Only those lines from the one with "tget_tset_same (fun _" through the last line of the material belong in the answer, each repeated exactly.

* **SOURCE INFORMATION**:
↓↓↓
-- ==== Sys2Proof/Laws/Tables.lean ====
section
/-! SUPPORT. The sparse tables: reading back what was written, and the canonical form kept by every operation. -/

namespace Sys2Proof.Machine

variable {α : Type}

theorem tsortedFrom_mono {b c : Nat} (t : Table α) (h : b ≤ c) (hs : tsortedFrom c t = true) :
    tsortedFrom b t = true := by
  cases t with
  | nil => rfl
  | cons p t =>
    simp only [tsortedFrom, Bool.and_eq_true, decide_eq_true_eq] at hs ⊢
    exact ⟨Nat.le_trans h hs.1, hs.2⟩

/-- A key below every key of a table is not listed. -/
theorem tfind_of_lt {b k : Nat} (t : Table α) (hs : tsortedFrom b t = true) (h : k < b) : tfind t k = none := by
  induction t generalizing b with
  | nil => rfl
  | cons p t ih =>
    obtain ⟨a, v⟩ := p
    simp only [tsortedFrom, Bool.and_eq_true, decide_eq_true_eq] at hs
    have : a ≠ k := by omega
    simp only [tfind, this, if_false]
    exact ih hs.2 (by omega)

theorem tfind_tinsert_same (t : Table α) (k : Nat) (v : α) : tfind (tinsert t k v) k = some v := by
  induction t with
  | nil => simp [tinsert, tfind]
  | cons p t ih =>
    obtain ⟨a, w⟩ := p
    simp only [tinsert]
    split
    · simp [tfind]
    · split
      · simp [tfind]
      · rename_i h1 h2
        simp [tfind, h2, ih]

theorem tfind_tinsert_ne (t : Table α) {k j : Nat} (v : α) (h : j ≠ k) :
    tfind (tinsert t k v) j = tfind t j := by
  induction t with
  | nil => simp [tinsert, tfind, Ne.symm h]
  | cons p t ih =>
    obtain ⟨a, w⟩ := p
    simp only [tinsert]
    split
    · simp [tfind, Ne.symm h]
    · split
      · rename_i h1 h2
        subst h2
        simp [tfind, Ne.symm h]
      · simp only [tfind, ih]

theorem tfind_terase_ne (t : Table α) {k j : Nat} (h : j ≠ k) : tfind (terase t k) j = tfind t j := by
  induction t with
  | nil => rfl
  | cons p t ih =>
    obtain ⟨a, w⟩ := p
    simp only [terase]
    split
    · rename_i h1
      subst h1
      simp [tfind, Ne.symm h]
    · simp only [tfind, ih]

theorem tfind_terase_same {b : Nat} (t : Table α) (k : Nat) (hs : tsortedFrom b t = true) :
    tfind (terase t k) k = none := by
  induction t generalizing b with
  | nil => rfl
  | cons p t ih =>
    obtain ⟨a, w⟩ := p
    simp only [tsortedFrom, Bool.and_eq_true, decide_eq_true_eq] at hs
    simp only [terase]
    split
    · rename_i h1
      exact tfind_of_lt t hs.2 (by omega)
    · rename_i h1
      simp only [tfind, h1, if_false]
      exact ih hs.2

theorem tsortedFrom_terase {b : Nat} (t : Table α) (k : Nat) (hs : tsortedFrom b t = true) :
    tsortedFrom b (terase t k) = true := by
  induction t generalizing b with
  | nil => rfl
  | cons p t ih =>
    obtain ⟨a, w⟩ := p
    have hs' := hs
    simp only [tsortedFrom, Bool.and_eq_true, decide_eq_true_eq] at hs
    simp only [terase]
    split
    · exact tsortedFrom_mono t (by omega) hs.2
    · simp only [tsortedFrom, Bool.and_eq_true, decide_eq_true_eq]
      exact ⟨hs.1, ih hs.2⟩

theorem tsortedFrom_tinsert {b : Nat} (t : Table α) (k : Nat) (v : α) (hb : b ≤ k)
    (hs : tsortedFrom b t = true) : tsortedFrom b (tinsert t k v) = true := by
  induction t generalizing b with
  | nil => simp [tinsert, tsortedFrom, hb]
  | cons p t ih =>
    obtain ⟨a, w⟩ := p
    simp only [tsortedFrom, Bool.and_eq_true, decide_eq_true_eq] at hs
    simp only [tinsert]
    split
    · rename_i h1
      simp only [tsortedFrom, Bool.and_eq_true, decide_eq_true_eq]
      exact ⟨hb, by omega, hs.2⟩
    · split
      · rename_i h2
        subst h2
        simp only [tsortedFrom, Bool.and_eq_true, decide_eq_true_eq]
        exact ⟨hb, hs.2⟩
      · simp only [tsortedFrom, Bool.and_eq_true, decide_eq_true_eq]
        exact ⟨hs.1, ih (by omega) hs.2⟩

theorem all_terase (q : Nat × α → Bool) (t : Table α) (k : Nat) (h : t.all q = true) :
    (terase t k).all q = true := by
  induction t with
  | nil => rfl
  | cons p t ih =>
    obtain ⟨a, w⟩ := p
    simp only [List.all_cons, Bool.and_eq_true] at h
    simp only [terase]
    split
    · exact h.2
    · simp only [List.all_cons, Bool.and_eq_true]
      exact ⟨h.1, ih h.2⟩

theorem all_tinsert (q : Nat × α → Bool) (t : Table α) (k : Nat) (v : α) (hv : q (k, v) = true)
    (h : t.all q = true) : (tinsert t k v).all q = true := by
  induction t with
  | nil => simp [tinsert, hv]
  | cons p t ih =>
    obtain ⟨a, w⟩ := p
    simp only [List.all_cons, Bool.and_eq_true] at h
    simp only [tinsert]
    split
    · simp only [List.all_cons, Bool.and_eq_true]
      exact ⟨hv, h.1, h.2⟩
    · split
      · simp only [List.all_cons, Bool.and_eq_true]
        exact ⟨hv, h.2⟩
      · simp only [List.all_cons, Bool.and_eq_true]
        exact ⟨h.1, ih h.2⟩

theorem tsortedFrom_filter {b : Nat} (q : Nat × α → Bool) (t : Table α) (hs : tsortedFrom b t = true) :
    tsortedFrom b (t.filter q) = true := by
  induction t generalizing b with
  | nil => rfl
  | cons p t ih =>
    obtain ⟨a, w⟩ := p
    simp only [tsortedFrom, Bool.and_eq_true, decide_eq_true_eq] at hs
    simp only [List.filter]
    split
    · simp only [tsortedFrom, Bool.and_eq_true, decide_eq_true_eq]
      exact ⟨hs.1, ih hs.2⟩
    · exact ih (tsortedFrom_mono t (by omega) hs.2)

theorem all_filter (q r : Nat × α → Bool) (t : Table α) (h : t.all r = true) : (t.filter q).all r = true := by
  simp only [List.all_eq_true, List.mem_filter] at h ⊢
  exact fun x hx => h x hx.1

variable [DecidableEq α]

/-- Leaving entries out keeps the canonical form. -/
theorem twf_filter (d : Nat → α) (q : Nat × α → Bool) (t : Table α) (h : twf d t = true) : twf d (t.filter q) = true := by
  simp only [twf, Bool.and_eq_true] at h ⊢
  exact ⟨tsortedFrom_filter q t h.1, all_filter q _ t h.2⟩

/-- Writing keeps the canonical form. -/
theorem twf_tset (d : Nat → α) (t : Table α) (k : Nat) (v : α) (h : twf d t = true) :
    twf d (tset (d k) t k v) = true := by
  simp only [twf, Bool.and_eq_true] at h ⊢
  unfold tset
  split
  · exact ⟨tsortedFrom_terase t k h.1, all_terase _ t k h.2⟩
  · rename_i hv
    exact ⟨tsortedFrom_tinsert t k v (Nat.zero_le _) h.1, all_tinsert _ t k v (by simp [hv]) h.2⟩

/-- What was written reads back, at a canonical table. -/
theorem tget_tset_same (d : Nat → α) (t : Table α) (k : Nat) (v : α) (h : twf d t = true) :
    tget (d k) (tset (d k) t k v) k = v := by
  simp only [twf, Bool.and_eq_true] at h
  unfold tset tget
  split
  · rename_i hv
    rw [tfind_terase_same t k h.1, hv]
    rfl
  · rw [tfind_tinsert_same]
    rfl

/-- Another key reads as before. -/
theorem tget_tset_ne (d e : α) (t : Table α) {k j : Nat} (v : α) (h : j ≠ k) :
    tget e (tset d t k v) j = tget e t j := by
  unfold tset tget
  split
  · rw [tfind_terase_ne t h]
  · rw [tfind_tinsert_ne t v h]

/-! ### Registers and bytes -/

theorem regStore_wf (r : Table Word) (a : Nat) (w : Word) (h : twf resetWord r = true) :
    twf resetWord (regStore r a w) = true := twf_tset resetWord r a w h

/-- A list of words stored one after another keeps the canonical form. -/
theorem regStores_wf (l : List (Nat × Nat)) (r : Table Word) (h : twf resetWord r = true) :
    twf resetWord (l.foldl (fun t q => regStore t q.1 (BitVec.ofNat 32 q.2)) r) = true := by
  induction l generalizing r with
  | nil => exact h
  | cons q l ih => exact ih _ (regStore_wf r q.1 _ h)

/-- A register reads back what was stored. -/
theorem regWord_regStore_same (r : Table Word) (a : Nat) (w : Word) (h : twf resetWord r = true) :
    regWord (regStore r a w) a = w := tget_tset_same resetWord r a w h

/-- Storing a register leaves every other. -/
theorem regWord_regStore_ne (r : Table Word) {a b : Nat} (w : Word) (h : b ≠ a) :
    regWord (regStore r a w) b = regWord r b := tget_tset_ne _ _ r w h

theorem mem_tset_wf (m : List Host.Cell) (a : Nat) (b : Byte) (h : Memory.wf m) : Memory.wf (tset 0 m a b) :=
  twf_tset (fun _ => (0 : Byte)) m a b h

/-- A byte reads back what was stored. -/
theorem byte_setByte_same (s : State) (a : Nat) (b : Byte) (h : Memory.wf s.mem) : (s.setByte a b).byte a = b :=
  tget_tset_same (fun _ => (0 : Byte)) s.mem a b h

/-- Storing a byte leaves every other. -/
theorem byte_setByte_ne (s : State) {a k : Nat} (b : Byte) (h : k ≠ a) : (s.setByte a b).byte k = s.byte k :=
  tget_tset_ne _ _ s.mem b h

end Sys2Proof.Machine
end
↑↑↑
* **RESPONSE BOX**:
  tget_tset_same (fun _ => (0 : Byte)) s.mem a b h

/-- Storing a byte leaves every other. -/
theorem byte_setByte_ne (s : State) {a k : Nat} (b : Byte) (h : k ≠ a) : (s.setByte a b).byte k = s.byte k :=
  tget_tset_ne _ _ s.mem b h

end Sys2Proof.Machine
end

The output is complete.